■ Work required: Pick each line that has "persistedDigest" out of the records.

===============

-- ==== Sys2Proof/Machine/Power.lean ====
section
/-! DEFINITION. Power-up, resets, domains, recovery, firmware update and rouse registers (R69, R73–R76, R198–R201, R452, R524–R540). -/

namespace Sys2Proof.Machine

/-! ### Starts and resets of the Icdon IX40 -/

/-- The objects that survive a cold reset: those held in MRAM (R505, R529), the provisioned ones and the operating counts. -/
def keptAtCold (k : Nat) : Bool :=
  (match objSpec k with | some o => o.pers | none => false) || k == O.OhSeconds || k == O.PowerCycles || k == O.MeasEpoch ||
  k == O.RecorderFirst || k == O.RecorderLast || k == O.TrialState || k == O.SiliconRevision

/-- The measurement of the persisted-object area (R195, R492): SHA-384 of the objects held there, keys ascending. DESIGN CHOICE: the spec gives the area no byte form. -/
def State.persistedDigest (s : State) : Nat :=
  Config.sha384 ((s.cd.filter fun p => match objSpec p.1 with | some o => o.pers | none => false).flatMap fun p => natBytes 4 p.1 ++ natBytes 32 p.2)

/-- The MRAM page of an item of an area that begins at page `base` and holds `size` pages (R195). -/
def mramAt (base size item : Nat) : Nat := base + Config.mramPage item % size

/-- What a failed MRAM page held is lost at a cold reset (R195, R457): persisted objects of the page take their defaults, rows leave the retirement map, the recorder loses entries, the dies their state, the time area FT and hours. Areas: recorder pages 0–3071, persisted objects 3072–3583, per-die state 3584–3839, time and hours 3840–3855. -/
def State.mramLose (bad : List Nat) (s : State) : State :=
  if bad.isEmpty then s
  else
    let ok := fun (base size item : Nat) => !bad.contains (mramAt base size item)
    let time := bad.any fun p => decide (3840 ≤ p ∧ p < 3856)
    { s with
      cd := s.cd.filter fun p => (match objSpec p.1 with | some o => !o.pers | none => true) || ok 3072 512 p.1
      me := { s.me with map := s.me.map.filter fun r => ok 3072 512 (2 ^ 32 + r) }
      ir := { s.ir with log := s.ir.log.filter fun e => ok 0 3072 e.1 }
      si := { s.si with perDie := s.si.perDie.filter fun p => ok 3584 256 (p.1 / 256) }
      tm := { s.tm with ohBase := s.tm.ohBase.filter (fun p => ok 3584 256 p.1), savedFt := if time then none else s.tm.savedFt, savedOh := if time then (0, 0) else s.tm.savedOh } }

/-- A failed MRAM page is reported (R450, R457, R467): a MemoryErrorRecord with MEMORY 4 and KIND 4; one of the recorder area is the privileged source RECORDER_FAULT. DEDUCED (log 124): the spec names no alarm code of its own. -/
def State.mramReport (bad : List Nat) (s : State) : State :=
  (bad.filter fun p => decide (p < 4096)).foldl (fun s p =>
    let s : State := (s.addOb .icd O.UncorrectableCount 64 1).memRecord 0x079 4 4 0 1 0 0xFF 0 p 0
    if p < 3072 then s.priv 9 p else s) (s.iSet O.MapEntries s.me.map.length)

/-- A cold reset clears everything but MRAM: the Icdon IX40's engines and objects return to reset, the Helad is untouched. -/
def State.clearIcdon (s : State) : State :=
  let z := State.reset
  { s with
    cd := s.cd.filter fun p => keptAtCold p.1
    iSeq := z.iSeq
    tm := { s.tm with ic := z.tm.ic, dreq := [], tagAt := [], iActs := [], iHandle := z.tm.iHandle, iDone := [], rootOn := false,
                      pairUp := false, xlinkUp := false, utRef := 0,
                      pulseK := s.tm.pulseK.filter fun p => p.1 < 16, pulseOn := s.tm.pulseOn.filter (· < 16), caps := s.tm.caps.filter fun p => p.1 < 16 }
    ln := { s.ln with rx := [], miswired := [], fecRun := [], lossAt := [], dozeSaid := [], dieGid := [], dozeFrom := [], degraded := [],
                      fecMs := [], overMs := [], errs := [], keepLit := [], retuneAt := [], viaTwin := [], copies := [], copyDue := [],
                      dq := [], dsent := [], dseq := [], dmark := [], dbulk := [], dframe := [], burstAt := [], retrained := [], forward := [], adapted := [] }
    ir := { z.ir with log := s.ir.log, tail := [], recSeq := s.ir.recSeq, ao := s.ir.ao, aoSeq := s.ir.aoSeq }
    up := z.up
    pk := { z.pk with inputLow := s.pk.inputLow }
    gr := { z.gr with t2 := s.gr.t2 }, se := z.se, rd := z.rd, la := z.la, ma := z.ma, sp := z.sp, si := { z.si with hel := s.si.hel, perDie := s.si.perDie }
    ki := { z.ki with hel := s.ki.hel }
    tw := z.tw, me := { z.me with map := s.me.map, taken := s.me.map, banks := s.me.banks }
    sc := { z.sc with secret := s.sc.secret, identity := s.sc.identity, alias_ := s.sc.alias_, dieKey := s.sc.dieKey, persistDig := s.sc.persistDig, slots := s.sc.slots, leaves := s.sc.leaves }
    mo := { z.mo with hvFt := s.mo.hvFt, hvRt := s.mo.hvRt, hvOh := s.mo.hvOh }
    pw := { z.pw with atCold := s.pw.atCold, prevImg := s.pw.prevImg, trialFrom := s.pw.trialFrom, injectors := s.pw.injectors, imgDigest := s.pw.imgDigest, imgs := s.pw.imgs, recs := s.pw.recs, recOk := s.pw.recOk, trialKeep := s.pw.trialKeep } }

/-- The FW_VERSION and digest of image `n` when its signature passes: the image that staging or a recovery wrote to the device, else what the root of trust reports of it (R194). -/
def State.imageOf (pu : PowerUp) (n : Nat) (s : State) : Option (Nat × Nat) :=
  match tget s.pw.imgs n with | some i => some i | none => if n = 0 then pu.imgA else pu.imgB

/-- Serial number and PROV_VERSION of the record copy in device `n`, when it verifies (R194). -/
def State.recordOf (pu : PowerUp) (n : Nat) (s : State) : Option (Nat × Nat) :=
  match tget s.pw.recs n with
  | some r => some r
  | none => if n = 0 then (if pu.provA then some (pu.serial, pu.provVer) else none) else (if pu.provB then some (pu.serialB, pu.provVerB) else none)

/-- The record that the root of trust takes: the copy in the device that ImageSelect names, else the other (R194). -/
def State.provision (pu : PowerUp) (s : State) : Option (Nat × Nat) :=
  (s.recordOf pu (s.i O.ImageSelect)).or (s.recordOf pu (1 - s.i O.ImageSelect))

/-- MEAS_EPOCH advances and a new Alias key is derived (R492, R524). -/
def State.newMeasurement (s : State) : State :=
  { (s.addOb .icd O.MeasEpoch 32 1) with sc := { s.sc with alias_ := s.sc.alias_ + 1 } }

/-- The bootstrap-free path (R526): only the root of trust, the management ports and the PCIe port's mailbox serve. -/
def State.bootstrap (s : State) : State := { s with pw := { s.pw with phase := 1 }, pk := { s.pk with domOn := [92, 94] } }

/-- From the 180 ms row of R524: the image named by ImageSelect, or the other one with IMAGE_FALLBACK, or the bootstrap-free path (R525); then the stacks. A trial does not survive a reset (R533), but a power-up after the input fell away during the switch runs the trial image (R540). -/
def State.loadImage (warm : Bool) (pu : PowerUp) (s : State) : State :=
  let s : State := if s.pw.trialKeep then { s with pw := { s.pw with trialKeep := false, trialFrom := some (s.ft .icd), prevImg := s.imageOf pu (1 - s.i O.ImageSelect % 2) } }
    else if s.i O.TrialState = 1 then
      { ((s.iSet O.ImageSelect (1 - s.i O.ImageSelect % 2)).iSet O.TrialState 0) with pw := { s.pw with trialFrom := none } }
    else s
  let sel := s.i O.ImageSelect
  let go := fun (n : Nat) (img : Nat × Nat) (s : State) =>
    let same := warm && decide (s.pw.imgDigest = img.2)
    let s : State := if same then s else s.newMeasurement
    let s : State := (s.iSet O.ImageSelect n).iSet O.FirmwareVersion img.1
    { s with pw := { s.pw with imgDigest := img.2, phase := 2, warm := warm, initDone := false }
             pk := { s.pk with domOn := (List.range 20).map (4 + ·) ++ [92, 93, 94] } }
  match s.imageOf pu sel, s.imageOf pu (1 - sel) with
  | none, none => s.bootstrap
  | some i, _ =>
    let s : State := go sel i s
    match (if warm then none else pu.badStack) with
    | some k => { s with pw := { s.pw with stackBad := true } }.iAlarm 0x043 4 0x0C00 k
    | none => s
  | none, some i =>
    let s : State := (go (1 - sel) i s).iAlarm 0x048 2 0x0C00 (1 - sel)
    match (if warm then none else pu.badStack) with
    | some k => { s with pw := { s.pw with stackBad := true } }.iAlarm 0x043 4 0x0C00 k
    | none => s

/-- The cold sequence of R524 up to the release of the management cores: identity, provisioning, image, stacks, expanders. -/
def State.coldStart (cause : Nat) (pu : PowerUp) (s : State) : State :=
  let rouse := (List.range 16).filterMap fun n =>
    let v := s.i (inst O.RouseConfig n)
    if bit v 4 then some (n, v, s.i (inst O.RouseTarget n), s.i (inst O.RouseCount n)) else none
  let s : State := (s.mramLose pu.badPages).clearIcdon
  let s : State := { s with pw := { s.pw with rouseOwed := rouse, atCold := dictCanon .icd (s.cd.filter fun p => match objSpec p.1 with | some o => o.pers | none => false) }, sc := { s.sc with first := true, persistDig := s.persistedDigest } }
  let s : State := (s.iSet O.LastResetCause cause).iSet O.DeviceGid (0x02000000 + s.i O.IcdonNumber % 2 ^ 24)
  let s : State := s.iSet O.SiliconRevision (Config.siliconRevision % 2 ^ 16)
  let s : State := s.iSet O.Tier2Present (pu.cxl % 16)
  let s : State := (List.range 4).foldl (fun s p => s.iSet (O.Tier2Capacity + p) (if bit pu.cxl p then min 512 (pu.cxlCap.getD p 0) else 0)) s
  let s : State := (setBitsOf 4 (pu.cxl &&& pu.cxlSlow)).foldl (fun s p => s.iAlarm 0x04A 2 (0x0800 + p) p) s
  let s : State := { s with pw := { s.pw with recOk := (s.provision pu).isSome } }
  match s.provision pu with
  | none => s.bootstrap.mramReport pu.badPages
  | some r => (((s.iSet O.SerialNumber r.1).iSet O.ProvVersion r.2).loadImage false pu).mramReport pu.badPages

===============

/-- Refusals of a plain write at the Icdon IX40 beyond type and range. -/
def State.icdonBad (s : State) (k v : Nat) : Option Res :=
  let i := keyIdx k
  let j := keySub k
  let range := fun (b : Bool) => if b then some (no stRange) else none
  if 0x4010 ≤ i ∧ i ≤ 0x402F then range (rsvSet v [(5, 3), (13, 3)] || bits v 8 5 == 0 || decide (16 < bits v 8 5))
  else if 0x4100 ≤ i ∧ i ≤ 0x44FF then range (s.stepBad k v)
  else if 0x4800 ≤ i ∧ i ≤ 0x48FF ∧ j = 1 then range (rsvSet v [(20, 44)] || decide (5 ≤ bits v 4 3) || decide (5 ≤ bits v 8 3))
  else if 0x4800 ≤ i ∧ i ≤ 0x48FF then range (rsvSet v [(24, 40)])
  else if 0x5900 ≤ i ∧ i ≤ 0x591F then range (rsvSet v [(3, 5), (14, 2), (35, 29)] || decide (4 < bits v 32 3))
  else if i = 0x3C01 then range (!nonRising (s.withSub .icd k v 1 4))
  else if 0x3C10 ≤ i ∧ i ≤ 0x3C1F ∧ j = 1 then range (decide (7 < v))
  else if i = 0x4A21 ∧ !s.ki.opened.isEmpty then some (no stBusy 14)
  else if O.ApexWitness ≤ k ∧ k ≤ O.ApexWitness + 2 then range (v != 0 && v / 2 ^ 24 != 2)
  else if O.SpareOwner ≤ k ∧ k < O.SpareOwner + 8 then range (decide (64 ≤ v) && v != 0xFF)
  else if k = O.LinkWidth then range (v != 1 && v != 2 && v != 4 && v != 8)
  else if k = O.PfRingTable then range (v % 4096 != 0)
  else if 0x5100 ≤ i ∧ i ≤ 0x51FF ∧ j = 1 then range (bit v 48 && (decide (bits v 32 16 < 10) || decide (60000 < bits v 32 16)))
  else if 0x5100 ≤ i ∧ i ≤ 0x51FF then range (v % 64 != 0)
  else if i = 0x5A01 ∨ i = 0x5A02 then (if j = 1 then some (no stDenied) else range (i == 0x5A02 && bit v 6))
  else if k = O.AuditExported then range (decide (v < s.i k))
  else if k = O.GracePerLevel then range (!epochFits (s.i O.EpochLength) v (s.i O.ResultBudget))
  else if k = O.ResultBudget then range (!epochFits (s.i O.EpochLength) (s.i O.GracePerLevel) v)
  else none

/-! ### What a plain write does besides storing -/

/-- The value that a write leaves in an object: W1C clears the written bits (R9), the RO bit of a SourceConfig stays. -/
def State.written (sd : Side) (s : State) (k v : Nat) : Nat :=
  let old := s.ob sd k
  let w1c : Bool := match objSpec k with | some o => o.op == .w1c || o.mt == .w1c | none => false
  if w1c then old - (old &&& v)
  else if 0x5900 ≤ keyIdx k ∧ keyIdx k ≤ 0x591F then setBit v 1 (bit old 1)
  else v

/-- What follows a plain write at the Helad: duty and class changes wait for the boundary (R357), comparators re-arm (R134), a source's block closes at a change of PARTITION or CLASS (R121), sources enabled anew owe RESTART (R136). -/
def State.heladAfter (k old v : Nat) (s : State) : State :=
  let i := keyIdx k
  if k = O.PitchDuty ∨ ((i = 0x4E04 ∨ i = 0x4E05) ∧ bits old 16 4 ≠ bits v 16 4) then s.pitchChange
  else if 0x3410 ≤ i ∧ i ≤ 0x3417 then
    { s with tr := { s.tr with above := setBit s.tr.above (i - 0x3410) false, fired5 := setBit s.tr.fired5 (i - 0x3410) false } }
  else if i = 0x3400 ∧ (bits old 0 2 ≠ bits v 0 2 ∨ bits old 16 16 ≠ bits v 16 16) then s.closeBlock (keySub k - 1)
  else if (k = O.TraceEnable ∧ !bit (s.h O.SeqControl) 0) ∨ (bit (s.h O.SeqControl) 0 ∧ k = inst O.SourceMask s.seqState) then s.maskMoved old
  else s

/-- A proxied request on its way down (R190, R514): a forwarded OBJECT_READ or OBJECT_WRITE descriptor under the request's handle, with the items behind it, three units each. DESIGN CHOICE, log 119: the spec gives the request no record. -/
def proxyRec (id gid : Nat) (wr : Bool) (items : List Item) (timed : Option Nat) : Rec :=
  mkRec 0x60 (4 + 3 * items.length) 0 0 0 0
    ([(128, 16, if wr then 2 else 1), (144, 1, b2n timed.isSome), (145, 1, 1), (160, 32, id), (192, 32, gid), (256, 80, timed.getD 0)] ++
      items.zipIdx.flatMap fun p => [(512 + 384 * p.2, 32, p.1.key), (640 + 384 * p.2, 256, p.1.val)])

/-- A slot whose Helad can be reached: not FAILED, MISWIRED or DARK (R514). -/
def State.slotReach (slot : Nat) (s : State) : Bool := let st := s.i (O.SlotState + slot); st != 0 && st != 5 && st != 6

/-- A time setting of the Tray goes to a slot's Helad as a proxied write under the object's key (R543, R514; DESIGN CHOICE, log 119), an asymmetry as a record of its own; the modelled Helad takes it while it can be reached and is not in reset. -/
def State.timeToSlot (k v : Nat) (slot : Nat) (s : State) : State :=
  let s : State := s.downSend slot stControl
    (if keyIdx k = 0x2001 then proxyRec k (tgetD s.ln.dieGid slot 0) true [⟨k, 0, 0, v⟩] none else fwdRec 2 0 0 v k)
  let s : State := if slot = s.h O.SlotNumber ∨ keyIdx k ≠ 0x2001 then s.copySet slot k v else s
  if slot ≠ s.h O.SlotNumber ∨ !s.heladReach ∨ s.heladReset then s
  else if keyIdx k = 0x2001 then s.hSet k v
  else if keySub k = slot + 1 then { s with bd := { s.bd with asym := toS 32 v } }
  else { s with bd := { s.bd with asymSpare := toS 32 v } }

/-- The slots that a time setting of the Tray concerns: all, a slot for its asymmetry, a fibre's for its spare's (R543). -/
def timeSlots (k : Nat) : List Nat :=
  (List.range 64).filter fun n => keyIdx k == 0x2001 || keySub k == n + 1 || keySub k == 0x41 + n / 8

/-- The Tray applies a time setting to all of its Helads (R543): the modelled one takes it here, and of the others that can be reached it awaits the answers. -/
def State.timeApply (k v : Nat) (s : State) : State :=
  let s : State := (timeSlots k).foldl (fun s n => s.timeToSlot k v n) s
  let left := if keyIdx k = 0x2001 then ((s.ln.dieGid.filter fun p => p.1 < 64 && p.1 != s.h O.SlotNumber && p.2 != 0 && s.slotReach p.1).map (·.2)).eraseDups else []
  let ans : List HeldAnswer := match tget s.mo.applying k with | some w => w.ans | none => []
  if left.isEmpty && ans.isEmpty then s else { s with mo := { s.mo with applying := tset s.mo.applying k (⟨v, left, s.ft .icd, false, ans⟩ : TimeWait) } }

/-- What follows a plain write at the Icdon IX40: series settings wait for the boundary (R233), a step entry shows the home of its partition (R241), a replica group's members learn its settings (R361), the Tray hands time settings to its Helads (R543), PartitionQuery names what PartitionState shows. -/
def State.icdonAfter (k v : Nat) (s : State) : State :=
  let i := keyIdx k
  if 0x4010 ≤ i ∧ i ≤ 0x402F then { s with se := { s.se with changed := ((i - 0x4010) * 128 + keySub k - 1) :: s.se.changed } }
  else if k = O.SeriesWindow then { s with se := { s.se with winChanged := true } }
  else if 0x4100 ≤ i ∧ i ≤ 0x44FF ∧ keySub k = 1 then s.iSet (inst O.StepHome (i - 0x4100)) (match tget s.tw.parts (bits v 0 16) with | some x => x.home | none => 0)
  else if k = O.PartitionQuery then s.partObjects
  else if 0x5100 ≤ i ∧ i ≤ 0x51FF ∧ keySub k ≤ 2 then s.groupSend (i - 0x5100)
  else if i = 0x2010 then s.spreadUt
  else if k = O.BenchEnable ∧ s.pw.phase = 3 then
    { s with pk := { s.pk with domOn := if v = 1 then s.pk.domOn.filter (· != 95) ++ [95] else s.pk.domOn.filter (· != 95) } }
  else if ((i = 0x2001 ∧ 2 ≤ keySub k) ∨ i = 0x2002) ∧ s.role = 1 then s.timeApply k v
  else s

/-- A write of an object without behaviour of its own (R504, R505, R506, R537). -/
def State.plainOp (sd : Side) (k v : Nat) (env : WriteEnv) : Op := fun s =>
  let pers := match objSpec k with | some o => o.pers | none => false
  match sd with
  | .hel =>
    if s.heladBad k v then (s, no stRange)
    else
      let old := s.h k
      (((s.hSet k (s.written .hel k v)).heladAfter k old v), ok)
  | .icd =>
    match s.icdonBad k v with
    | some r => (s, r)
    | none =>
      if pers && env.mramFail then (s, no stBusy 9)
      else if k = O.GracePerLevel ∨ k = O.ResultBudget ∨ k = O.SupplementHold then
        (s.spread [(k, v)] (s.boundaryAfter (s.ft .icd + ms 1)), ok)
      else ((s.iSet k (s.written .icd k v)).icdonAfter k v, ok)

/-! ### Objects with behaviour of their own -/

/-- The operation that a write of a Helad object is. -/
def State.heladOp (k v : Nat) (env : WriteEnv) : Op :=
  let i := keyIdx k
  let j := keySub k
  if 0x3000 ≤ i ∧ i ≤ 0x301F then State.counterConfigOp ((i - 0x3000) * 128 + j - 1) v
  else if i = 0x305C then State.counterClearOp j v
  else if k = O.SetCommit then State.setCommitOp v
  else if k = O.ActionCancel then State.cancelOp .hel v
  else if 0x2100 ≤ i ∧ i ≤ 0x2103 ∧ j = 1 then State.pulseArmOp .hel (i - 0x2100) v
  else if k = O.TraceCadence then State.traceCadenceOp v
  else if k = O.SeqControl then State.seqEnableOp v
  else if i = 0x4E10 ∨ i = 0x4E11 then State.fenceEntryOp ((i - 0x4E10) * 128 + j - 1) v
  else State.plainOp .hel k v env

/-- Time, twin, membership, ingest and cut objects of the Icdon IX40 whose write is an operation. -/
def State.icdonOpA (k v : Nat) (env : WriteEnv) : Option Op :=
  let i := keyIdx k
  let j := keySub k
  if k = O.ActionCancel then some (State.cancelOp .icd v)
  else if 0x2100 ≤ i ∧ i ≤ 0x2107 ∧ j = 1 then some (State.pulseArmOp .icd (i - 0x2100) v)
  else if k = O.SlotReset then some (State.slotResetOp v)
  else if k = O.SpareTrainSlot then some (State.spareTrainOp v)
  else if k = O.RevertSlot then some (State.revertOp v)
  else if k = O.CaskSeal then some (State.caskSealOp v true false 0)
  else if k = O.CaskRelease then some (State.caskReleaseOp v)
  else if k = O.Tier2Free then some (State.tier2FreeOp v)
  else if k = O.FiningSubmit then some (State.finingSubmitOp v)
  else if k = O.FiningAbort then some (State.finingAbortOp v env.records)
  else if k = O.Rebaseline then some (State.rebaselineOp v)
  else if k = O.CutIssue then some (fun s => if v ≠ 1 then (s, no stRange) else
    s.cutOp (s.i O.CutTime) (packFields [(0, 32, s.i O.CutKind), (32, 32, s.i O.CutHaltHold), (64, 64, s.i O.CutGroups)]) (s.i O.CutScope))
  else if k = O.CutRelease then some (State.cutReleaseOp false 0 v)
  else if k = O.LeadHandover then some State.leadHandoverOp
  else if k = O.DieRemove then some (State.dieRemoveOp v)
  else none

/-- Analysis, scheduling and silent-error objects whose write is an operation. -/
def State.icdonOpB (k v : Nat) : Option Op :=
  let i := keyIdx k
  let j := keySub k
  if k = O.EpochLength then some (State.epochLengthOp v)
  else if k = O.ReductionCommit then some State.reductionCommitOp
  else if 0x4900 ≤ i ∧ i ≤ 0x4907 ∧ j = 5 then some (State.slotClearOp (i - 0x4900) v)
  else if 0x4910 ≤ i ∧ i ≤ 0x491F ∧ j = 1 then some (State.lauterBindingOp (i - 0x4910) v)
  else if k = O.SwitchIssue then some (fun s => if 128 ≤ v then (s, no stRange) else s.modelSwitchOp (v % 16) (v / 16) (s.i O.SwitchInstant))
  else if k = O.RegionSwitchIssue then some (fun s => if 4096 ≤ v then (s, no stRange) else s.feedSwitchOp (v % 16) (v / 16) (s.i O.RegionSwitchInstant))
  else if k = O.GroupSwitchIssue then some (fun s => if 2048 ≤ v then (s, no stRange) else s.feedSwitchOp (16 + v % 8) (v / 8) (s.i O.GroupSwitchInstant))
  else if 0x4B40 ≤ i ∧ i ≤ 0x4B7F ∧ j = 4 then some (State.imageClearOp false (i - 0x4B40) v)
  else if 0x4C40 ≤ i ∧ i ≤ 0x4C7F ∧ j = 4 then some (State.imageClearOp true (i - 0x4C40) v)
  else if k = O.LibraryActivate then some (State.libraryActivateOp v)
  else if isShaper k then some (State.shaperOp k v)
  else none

===============

■ Task output:
def State.persistedDigest (s : State) : Nat :=
  let s : State := { s with pw := { s.pw with rouseOwed := rouse, atCold := dictCanon .icd (s.cd.filter fun p => match objSpec p.1 with | some o => o.pers | none => false) }, sc := { s.sc with first := true, persistDig := s.persistedDigest } }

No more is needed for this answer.